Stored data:
-- ==== Sys2Proof/Machine/AddressMap.lean ====
section
/-! DEFINITION. The register map of 30_encoding.md R102 to R105, once as a table from addresses to registers and once as the
address of each register. -/

namespace Sys2Proof.Machine

/-- The registers of an LFO block (R104). -/
inductive LfoReg where
  | freq | phase | out | cos
deriving DecidableEq, Repr

/-- The registers of a voice block (R105). -/
inductive VoiceReg where
  | freq | damp | bright | len | pos | filt | out | seed
deriving DecidableEq, Repr

/-- The mapped registers (R103 to R105). -/
inductive Reg where
  | id | config | ctrl | cmd | status | sampleCount | trig | outL | outR | dlSel | dlData
  | vibDepth | tremDepth | toneDepth | revFb | revMix | drive | makeup
  | voiceSum | dcOut | revOut
  | lfo (r : LfoReg) (i : BitVec 2)
  | voice (r : VoiceReg) (v : BitVec 4)
deriving DecidableEq, Repr

/-- The global registers by OFF (R103). -/
def globalTable : List (Nat × Reg) :=
  [(0x000, .id), (0x004, .config), (0x008, .ctrl), (0x00C, .cmd), (0x010, .status), (0x014, .sampleCount),
   (0x018, .trig), (0x01C, .outL), (0x020, .outR), (0x024, .dlSel), (0x028, .dlData),
   (0x040, .vibDepth), (0x044, .tremDepth), (0x048, .toneDepth), (0x04C, .revFb), (0x050, .revMix),
   (0x054, .drive), (0x058, .makeup),
   (0x060, .voiceSum), (0x064, .dcOut), (0x068, .revOut)]

/-- The registers of an LFO block by ROFF (R104). -/
def lfoTable : List (Nat × LfoReg) := [(0x0, .freq), (0x4, .phase), (0x8, .out), (0xC, .cos)]

/-- The registers of a voice block by ROFF (R105). -/
def voiceTable : List (Nat × VoiceReg) :=
  [(0x00, .freq), (0x04, .damp), (0x08, .bright), (0x0C, .len), (0x10, .pos), (0x14, .filt), (0x18, .out),
   (0x1C, .seed)]

/-- The register mapped at a byte address of a block with n voices, if any (R102). -/
def regAt (n : Nat) (a : BitVec 12) : Option Reg :=
  let x := a.toNat
  if x < 0x100 then globalTable.lookup x
  else if x < 0x130 then (lfoTable.lookup (x % 16)).map fun r => .lfo r (BitVec.ofNat 2 (x / 16 % 4))
  else if x < 0x200 then none
  else if x < 0x400 then
    if x / 32 % 16 < n then (voiceTable.lookup (x % 32)).map fun r => .voice r (BitVec.ofNat 4 (x / 32 % 16))
    else none
  else none

/-- ROFF of an LFO register (R104). -/
def LfoReg.roff : LfoReg → Nat
  | .freq => 0x0 | .phase => 0x4 | .out => 0x8 | .cos => 0xC

/-- ROFF of a voice register (R105). -/
def VoiceReg.roff : VoiceReg → Nat
  | .freq => 0x00 | .damp => 0x04 | .bright => 0x08 | .len => 0x0C
  | .pos => 0x10 | .filt => 0x14 | .out => 0x18 | .seed => 0x1C

/-- ADDR of a register (R103 to R105). -/
def Reg.addr : Reg → BitVec 12
  | .id => 0x000 | .config => 0x004 | .ctrl => 0x008 | .cmd => 0x00C | .status => 0x010 | .sampleCount => 0x014
  | .trig => 0x018 | .outL => 0x01C | .outR => 0x020 | .dlSel => 0x024 | .dlData => 0x028
  | .vibDepth => 0x040 | .tremDepth => 0x044 | .toneDepth => 0x048 | .revFb => 0x04C | .revMix => 0x050
  | .drive => 0x054 | .makeup => 0x058
  | .voiceSum => 0x060 | .dcOut => 0x064 | .revOut => 0x068
  | .lfo r i => BitVec.ofNat 12 (0x100 + 16 * i.toNat + r.roff)
  | .voice r v => BitVec.ofNat 12 (0x200 + 32 * v.toNat + r.roff)

/-- The registers whose access is RO in R103 to R105: the list of 40_bus_interface.md R133. -/
def Reg.readOnly : Reg → Bool
  | .id | .config | .sampleCount | .outL | .outR | .dlData | .voiceSum | .dcOut | .revOut => true
  | .ctrl | .cmd | .status | .trig | .dlSel => false
  | .vibDepth | .tremDepth | .toneDepth | .revFb | .revMix | .drive | .makeup => false
  | .lfo .phase _ | .lfo .out _ | .lfo .cos _ => true
  | .lfo .freq _ => false
  | .voice .len _ | .voice .pos _ | .voice .filt _ | .voice .out _ => true
  | .voice .freq _ | .voice .damp _ | .voice .bright _ | .voice .seed _ => false

/-- The address has bits 1:0 != 00 (20_memory.md R84). -/
def misaligned (a : BitVec 12) : Bool := a.extractLsb' 0 2 != 0#2

/-- A read-only register stands at a. -/
def readOnlyAt (n : Nat) (a : BitVec 12) : Bool := (regAt n a).any Reg.readOnly

/-- The transaction is Invalid by R108: RSV_HDR, MISALIGNED or UNMAPPED. -/
def isInvalid (n : Nat) (r : BitVec 3) (a : BitVec 12) : Bool :=
  r != 0#3 || misaligned a || (regAt n a).isNone

/-- The address of a register in a byte-addressed host's map (20_memory.md R89; log entry 17). -/
def hostAddress (a : BitVec 12) : Nat := Config.ksmBase + a.toNat

/-- The byte of a register word that a byte-addressed host sees k bytes above that address: little-endian lanes
(20_memory.md R82; log entry 18). -/
def laneByte (w : Word) (k : Fin 4) : BitVec 8 := w.extractLsb' (8 * k.val) 8

end Sys2Proof.Machine
end

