-- ==== Sys2Proof/WellFormed.lean ====
section
/-! DEFINITION. Which terms of Instr an encoding of a block with n voices stands for. -/

namespace Sys2Proof

open Sys2Proof.Machine

/-- The LFO index is 0, 1 or 2 (30_encoding.md R104). -/
def lfoIndexOk (i : BitVec 2) : Bool := i != 3#2

/-- The voice index is below N_VOICES (30_encoding.md R105). -/
def voiceIndexOk (n : Nat) (v : BitVec 4) : Bool := decide (v.toNat < n)

/-- A CMD word other than the four commands (30_encoding.md R107). -/
def reservedCmd (d : Word) : Bool := decide (3 < d.toNat)

/-- The operation is one that a block with n voices decodes some event to (30_encoding.md R108). -/
def Instr.wf (n : Nat) : Instr → Bool
  | .rdId => true
  | .rdConfig => true
  | .rdCtrl => true
  | .wrCtrl _ => true
  | .rdCmd => true
  | .cmdNop => true
  | .cmdCommit => true
  | .cmdTick => true
  | .cmdClear => true
  | .cmdReserved d => reservedCmd d
  | .rdStatus => true
  | .wrStatus _ => true
  | .rdSampleCount => true
  | .rdTrig => true
  | .wrTrig _ => true
  | .rdOutL => true
  | .rdOutR => true
  | .rdDlSel => true
  | .wrDlSel _ => true
  | .rdDlData => true
  | .rdVibDepth => true
  | .wrVibDepth _ => true
  | .rdTremDepth => true
  | .wrTremDepth _ => true
  | .rdToneDepth => true
  | .wrToneDepth _ => true
  | .rdRevFb => true
  | .wrRevFb _ => true
  | .rdRevMix => true
  | .wrRevMix _ => true
  | .rdDrive => true
  | .wrDrive _ => true
  | .rdMakeup => true
  | .wrMakeup _ => true
  | .rdVoiceSum => true
  | .rdDcOut => true
  | .rdRevOut => true
  | .rdLfoFreq i => lfoIndexOk i
  | .wrLfoFreq i _ => lfoIndexOk i
  | .rdLfoPhase i => lfoIndexOk i
  | .rdLfoOut i => lfoIndexOk i
  | .rdLfoCos i => lfoIndexOk i
  | .rdVFreq v => voiceIndexOk n v
  | .wrVFreq v _ => voiceIndexOk n v
  | .rdVDamp v => voiceIndexOk n v
  | .wrVDamp v _ => voiceIndexOk n v
  | .rdVBright v => voiceIndexOk n v
  | .wrVBright v _ => voiceIndexOk n v
  | .rdVLen v => voiceIndexOk n v
  | .rdVPos v => voiceIndexOk n v
  | .rdVFilt v => voiceIndexOk n v
  | .rdVOut v => voiceIndexOk n v
  | .rdVSeed v => voiceIndexOk n v
  | .wrVSeed v _ => voiceIndexOk n v
  | .roWrite a _ => readOnlyAt n a
  | .invalid _ r a _ => isInvalid n r a
  | .strobe => true
  | .strobeDrop => true
  | .reset => true

end Sys2Proof
end

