/-! ### LFOs -/

@[simp] theorem Lfo.advance_shFreq (c : Config) (x : Lfo) : (x.advance c).shFreq = x.shFreq := by unfold Lfo.advance; rfl
@[simp] theorem Lfo.advance_actFreq (c : Config) (x : Lfo) : (x.advance c).actFreq = x.actFreq := by unfold Lfo.advance; rfl
@[simp] theorem Lfo.advance_phase (c : Config) (x : Lfo) : (x.advance c).phase = x.phase + lfoIncrement c x.actFreq := rfl
@[simp] theorem LfoBank.map_l0 (f : Lfo → Lfo) (b : LfoBank) : (b.map f).l0 = f b.l0 := rfl
@[simp] theorem LfoBank.map_l1 (f : Lfo → Lfo) (b : LfoBank) : (b.map f).l1 = f b.l1 := rfl
@[simp] theorem LfoBank.map_l2 (f : Lfo → Lfo) (b : LfoBank) : (b.map f).l2 = f b.l2 := rfl
@[simp] theorem LfoBank.get_zero (b : LfoBank) : b.get 0#2 = some b.l0 := rfl
@[simp] theorem LfoBank.get_one (b : LfoBank) : b.get 1#2 = some b.l1 := rfl
@[simp] theorem LfoBank.get_two (b : LfoBank) : b.get 2#2 = some b.l2 := rfl
@[simp] theorem LfoBank.get_three (b : LfoBank) : b.get 3#2 = none := rfl

end Sys2Proof.Machine
end

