/-- Settles O47: T4, then T2, T3, the sign and T5 of a finite operand. -/
theorem tanhHasItsProperties : Obligations.TanhHasItsProperties := by
  refine ⟨fun c x => by rw [← neg32_eq_xor, ← neg32_eq_xor, tanh32_neg32], fun c x hx => ?_⟩
  obtain ⟨hle, hone⟩ := tanhMag_le c.tanh (magBits x)
  have hlt := tanhMag_lt c.tanh (magBits x)
  have hval := tanh32_finite c hx
  refine ⟨hval ▸ absLe_one_pack _ hone, ?_, by rw [hval, signBit_pack _ hlt], fun hc y hy hxy => ?_⟩
  · rw [hval, fixMag_pack _ hlt]
    exact magVal_strictMono.monotone hle
  · have finite : ∀ {z}, isFinite z = true → isNaN (tanh32 c z) = false := fun {z} hz =>
      isNaN_eq_false_of_isFinite
        (tanh32_finite c hz ▸ isFinite_pack _ ((tanhMag_le c.tanh (magBits z)).2.trans_lt (by decide)))
    obtain ⟨-, -, hle⟩ := le32_iff.1 hxy
    exact le32_iff.2 ⟨finite hx, finite hy, toFix_tanh32_mono hc hx hy hle⟩

end Sys2Proof.Machine
end

section
/-! PROOFS. No operation changes the parameters or the events still to come (log entries 1 and 4). -/

namespace Sys2Proof.Machine

/-- t has the parameters and the remaining events of s. -/
def SameEnvironment (s t : State) : Prop := t.cfg = s.cfg ∧ t.events = s.events

theorem respond_sameEnvironment {w : Word} {s t : State} (h : respond w s = .next t) : SameEnvironment s t := by
  rw [respond_next h]; exact ⟨rfl, rfl⟩

theorem update_sameEnvironment {f : State → State} {s t : State} (h : update f s = .next t)
    (hf : SameEnvironment s.quiet (f s.quiet)) : SameEnvironment s t := by
  rw [update_next h]; exact hf

theorem invalidAccess_sameEnvironment {w : Bool} {s t : State} (h : invalidAccess w s = .next t) :
    SameEnvironment s t := by
  rw [invalidAccess_next h]; exact ⟨rfl, rfl⟩

theorem readLfo_sameEnvironment {i : BitVec 2} {f : Lfo → Word} {s t : State} (h : readLfo i f s = .next t) :
    SameEnvironment s t := by
  rcases readLfo_cases h with ⟨x, -, rfl⟩ | ⟨-, rfl⟩ <;> exact ⟨rfl, rfl⟩

theorem writeLfo_sameEnvironment {i : BitVec 2} {f : Lfo → Lfo} {s t : State} (h : writeLfo i f s = .next t) :
    SameEnvironment s t := by
  rcases writeLfo_cases h with ⟨x, -, rfl⟩ | ⟨-, rfl⟩ <;> exact ⟨rfl, rfl⟩

theorem readVoice_sameEnvironment {v : BitVec 4} {f : Voice → Word} {s t : State} (h : readVoice v f s = .next t) :
    SameEnvironment s t := by
  rcases readVoice_cases h with ⟨x, -, rfl⟩ | ⟨-, rfl⟩ <;> exact ⟨rfl, rfl⟩

theorem writeVoice_sameEnvironment {v : BitVec 4} {f : Voice → Voice} {s t : State} (h : writeVoice v f s = .next t) :
    SameEnvironment s t := by
  rcases writeVoice_cases h with ⟨x, -, rfl⟩ | ⟨-, rfl⟩ <;> exact ⟨rfl, rfl⟩

theorem tick_sameEnvironment {s t : State} (h : tick s = .next t) : SameEnvironment s t := by
  rcases tick_cases h with ⟨-, rfl⟩ | ⟨-, -, rfl⟩
  · exact ⟨rfl, rfl⟩
  · exact ⟨enabledTick_cfg s, enabledTick_events s⟩

theorem execCmdTick_sameEnvironment {s t : State} (h : execCmdTick s = .next t) : SameEnvironment s t := by
  unfold execCmdTick at h
  split at h
  · exact tick_sameEnvironment h
  · exact update_sameEnvironment h ⟨rfl, rfl⟩

theorem execStrobe_sameEnvironment {s t : State} (h : execStrobe s = .next t) : SameEnvironment s t := by
  unfold execStrobe at h
  split at h
  · exact update_sameEnvironment h ⟨rfl, rfl⟩
  · exact tick_sameEnvironment h

theorem execStrobeDrop_sameEnvironment {s t : State} (h : execStrobeDrop s = .next t) : SameEnvironment s t := by
  unfold execStrobeDrop at h
  split at h <;> exact update_sameEnvironment h ⟨rfl, rfl⟩

theorem execReset_sameEnvironment {s t : State} (h : execReset s = .next t) : SameEnvironment s t := by
  cases h; exact ⟨rfl, rfl⟩
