-- ==== Sys2Proof/Machine/Clock.lean ====
section
/-! DEFINITION. One tick of 1 µs (00_scope.md, Time): the timers that run advance, and the events that fall due join the queue. -/

namespace Sys2Proof.Machine

/-- A timer one tick later; one that has run its length waits for its event. -/
def Interval.tick (t : Interval) : Interval := { t with elapsed := min t.length (t.elapsed + 1) }

/-- The timers one tick later. While a reset is in force no timer runs (R174, R175) but the DP_RST_n pulse
and the hold of DEVICE_RESET, which the reset itself measures (R147, R175). -/
def State.advance (s : State) : State :=
  let pulse := s.dp.pulse.map Interval.tick
  let s₁ := s.setRst { s.rst with hold := s.rst.hold.map Interval.tick }
  if s.inReset then s₁.setDp { s.dp with pulse := pulse }
  else
    ((s₁.setDp { s.dp with pulse := pulse, timer := s.dp.timer.map Interval.tick }).setPsc
        { s.psc with timer := s.psc.timer.map Interval.tick }).setEmn
      { s.emn with decay := s.emn.decay.map Interval.tick }

/-- The events due in a state, in the order in which they join the queue (log entry 3). -/
def State.dueEvents (s : State) : List Instr :=
  (if s.inReset then []
    else
      (if isDue s.dp.timer then [.responseTimerExpiry] else []) ++
        (if isDue s.psc.timer then [.scrubIntervalExpiry] else []) ++
        (if isDue s.emn.decay then [.decayExpiry] else []) ++
        (if isDue s.dp.pulse then [.dpRstPulseEnd] else [])) ++
    (if s.rst.force = .device && isDue s.rst.hold && s.pins.rstN then [.deviceResetEnd false] else [])

/-- The queue replaced. -/
def State.setPending (s : State) (q : List Instr) : State := { s with pending := q }

/-- One tick of 1 µs (log entry 1). -/
def State.tick (s : State) : State := s.advance.setPending (s.pending ++ s.advance.dueEvents)

end Sys2Proof.Machine
end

- _WORK INSTRUCTIONS_:
Repeat, exactly as they stand above, the lines from the line with "some b.l1 := rfl" to the line with "true → isNaN", both lines included.

- _EXERCISE RESULT_:
@[simp] theorem LfoBank.get_one (b : LfoBank) : b.get 1#2 = some b.l1 := rfl
@[simp] theorem LfoBank.get_two (b : LfoBank) : b.get 2#2 = some b.l2 := rfl
@[simp] theorem LfoBank.get_three (b : LfoBank) : b.get 3#2 = none := rfl

end Sys2Proof.Machine
end

/-- Settles O47: T4, then T2, T3, the sign and T5 of a finite operand. -/
theorem tanhHasItsProperties : Obligations.TanhHasItsProperties := by
  refine ⟨fun c x => by rw [← neg32_eq_xor, ← neg32_eq_xor, tanh32_neg32], fun c x hx => ?_⟩
  obtain ⟨hle, hone⟩ := tanhMag_le c.tanh (magBits x)
  have hlt := tanhMag_lt c.tanh (magBits x)
  have hval := tanh32_finite c hx
  refine ⟨hval ▸ absLe_one_pack _ hone, ?_, by rw [hval, signBit_pack _ hlt], fun hc y hy hxy => ?_⟩
  · rw [hval, fixMag_pack _ hlt]
    exact magVal_strictMono.monotone hle
  · have finite : ∀ {z}, isFinite z = true → isNaN (tanh32 c z) = false := fun {z} hz =>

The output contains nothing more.